Some things are more expensive in Nicaragua. Electronic items are double the price, for example. Gas hovers around $5.50 a gallon. New cars and trucks in Nicaragua have sticker prices of about a third to a half higher than the U.S. A large jar of Jiffy peanut butter can set you back $12. A small piece of cheddar cheese might cost over $5. You get the idea. If you are willing to live the good Nicaraguan life and forego some of those old necessities that aren’t really necessary, a single person can easily live on $1,000 or less a month and a couple can maintain a comfortable lifestyle for $1,200 and $1,400.—Bonnie Hayman
Vietnam: Budget $1,000 a Month for a Couple
Rent, utilities, eating out, exploring…a couple can live well in Vietnam for $1,000 a month or less. Much depends on where you go and what lifestyle you want. Pay $200 a month in the beach town of Hoi An for a furnished one-bedroom place close to a quiet and beautiful beach. Spend $600 to $800 and you’ll get a three- to four-bedroom house with a garden. In Ho Chi Minh City you’ll have to dig around to find the same value, but $500 a month should get you a comfortable apartment.
Internet with unlimited data costs $14 a month, electricity around $35 a month, a call on a cell phone is less than a cent a minute. You’ll pay 90 cents for a beer, $2 an hour for a maid, get a movie ticket for $4 and buy a kilo of rice for 75 cents.
Most street food will cost from $1 to $2 and it’s delicious. Noodle soups, baguettes stuffed with meat and veg, roll cakes with pork, sticky rice…there’s so much to choose from that eating well is not only cheap and healthy, it’s also fun. For a sit down meal at a Western-style restaurant a couple will pay $20 to $30, or go to a Vietnamese restaurant and you’ll pay a third of that or less.
For groceries, especially fresh fruit and vegetables, shop in the markets and avoid supermarkets. And be prepared to bargain.—Eoin Bassett
Ecuador: A Comfortable Lifestyle at a Low Cost
In Ecuador, housing is affordable and inexpensive to maintain. In one of the many small towns in the country you can find nice furnished apartments to rent for around 50 cents per square foot. So, for an 800-square-foot residence you could pay $400 per month. Of course, more amenities or stunning mountain views will cost a bit more as will housing in the larger cities.

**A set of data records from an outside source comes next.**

/-- TRAY_I3C_READ, TRAY_I3C_WRITE, TRAY_STALE, COOLANT_LOW_CLEAR, COOL_HOLD_QUIESCED and COOL_HOLD_EXIT (R399 to R404). -/
def Obligations.CoolantFaultsHoldTheModule : Prop :=
  (∀ (t : Nat) (bs : List Byte) (s : State), s.power.on = true → dieUp 0 s = true → trayGood true bs = true →
    let inlet := sext 16 (fieldLe bs 0 2)
    let flow := fieldLe bs 4 2
    ∃ u, Machine.exec (.trayI3cRead t true bs) s = .next u
      ∧ u.crown.inlet = inlet ∧ u.crown.outlet = sext 16 (fieldLe bs 2 2) ∧ u.crown.flow = flow
      ∧ u.crown.trayOk = true ∧ u.crown.stale = false
      ∧ u.crown.inletLow = decide (inlet < 1000) ∧ u.crown.inletHigh = decide (6000 < inlet)
      ∧ (flow < 800 ∨ 7000 ≤ inlet → u.crown.coolHold = true ∧ (s.crown.coolHold = false → u.led.stopCool = true
          ∧ (fsrc (crownColl s * 0x400 + 0x1B5) u).latched = true))
      ∧ (flow < 3200 → s.crown.flowLow = false → (fsrc (crownColl s * 0x400 + 0x1B4) u).latched = true)
      ∧ u = { advanceTo t s with crown := u.crown, fault := u.fault, led := u.led, power := u.power })
  ∧ (∀ (t : Nat) (ack : Bool) (bs : List Byte) (s : State), trayGood ack bs = false →
    Machine.exec (.trayI3cRead t ack bs) s = .next (advanceTo t s))
  ∧ (∀ (t : Nat) (s : State), s.power.on = true → dieUp 0 s = true →
    ∃ u, Machine.exec (.trayI3cWrite t true) s = .next u
      ∧ u.crown.traySent = forecastBytes (advanceTo t s) :: s.crown.traySent
      ∧ u = { advanceTo t s with crown := { s.crown with traySent := u.crown.traySent } })
  ∧ (∀ (t a : Nat) (s : State), s.power.on = true → s.crown.stale = false → s.crown.goodAt = some a →
      a + 100000000 ≤ (advanceTo t s).time.now →
    ∃ u, Machine.exec (.trayStale t) s = .next u ∧ u.crown.stale = true ∧ u.crown.trayOk = false
      ∧ (fsrc (crownColl s * 0x400 + 0x1BA) u).latched = true
      ∧ u = { advanceTo t s with crown := u.crown, fault := u.fault, power := u.power })
  ∧ (∀ (t a : Nat) (s : State), s.crown.flowOkSince = some a → a + 10000000000 ≤ (advanceTo t s).time.now →
    ∃ u, Machine.exec (.coolantLowClear t) s = .next u ∧ u.crown.flowLow = false
      ∧ u = { advanceTo t s with crown := { s.crown with flowLow := false } })
  ∧ (∀ (t : Nat) (s : State), s.crown.coolHold = true → s.crown.coolGated = false → anyFiring s = false →
    ∃ u, Machine.exec (.coolHoldQuiesced t) s = .next u ∧ u.crown.coolGated = true ∧ u.crown.coolHold = true
      ∧ anyOpen u = false)
  ∧ (∀ (t a : Nat) (s : State), s.crown.coolHold = true → s.crown.coolSince = some a → coolOk s = true →
      a + 10000000000 ≤ (advanceTo t s).time.now →
    ∃ u, Machine.exec (.coolHoldExit t) s = .next u ∧ u.crown.coolHold = false ∧ u.led.stopCool = false
      ∧ u = { advanceTo t s with crown := u.crown, led := u.led, power := u.power })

Some of the biggest savings though is with your utility costs. Most places in Ecuador, especially the highlands, have a moderate climate, which means no heating or cooling expenses. Few expats who live in mountain towns spend more than $35 per month on electric, water, and gas combined.
The local market is where you’ll save a lot of money, too. If you like fresh fruits and vegetables, Ecuador is the place to go for a smorgasbord of produce at low costs. Six large tomatoes, a head of broccoli, 10 large bananas, five avocados, six to eight carrots, and a huge juicy pineapple will set you back less than $5. Half a kilo of locally made cheese costs $3. And $2 will get you a dozen long-stemmed roses to spruce up your home.
Want to pamper yourself? You can get an hour-long massage for $20 or less and a full manicure can cost $3. Or indulge in a delicious lunch complete with soup, salad, fried chicken, and rice washed down with a super-sized beer for $4 per person.
The best part of Ecuador is all of the things that cost very little or nothing at all. Everything from cultural parades, to fashion shows, to six-day-a-week garbage service are free. And often times a friendly local will offer you a free ride if they see you walking down the street.—Wendy DeChambeau
Thailand: Draws Expats for its Affordable Living
Thailand still continues to be a draw for expats and tourists because of the low cost of living. Even in the heart of the city of Chiang Mai, it is possible to rent a modern one- or two-bedroom furnished condominium for less than $600 per month. For those willing to live a short distance from the major urban centers, there are a large variety of comfortable homes available for much less. Of course, the prices increase as you approach the beach resort areas that are concentrated in the southern part of the country. However, even there, great deals can be found.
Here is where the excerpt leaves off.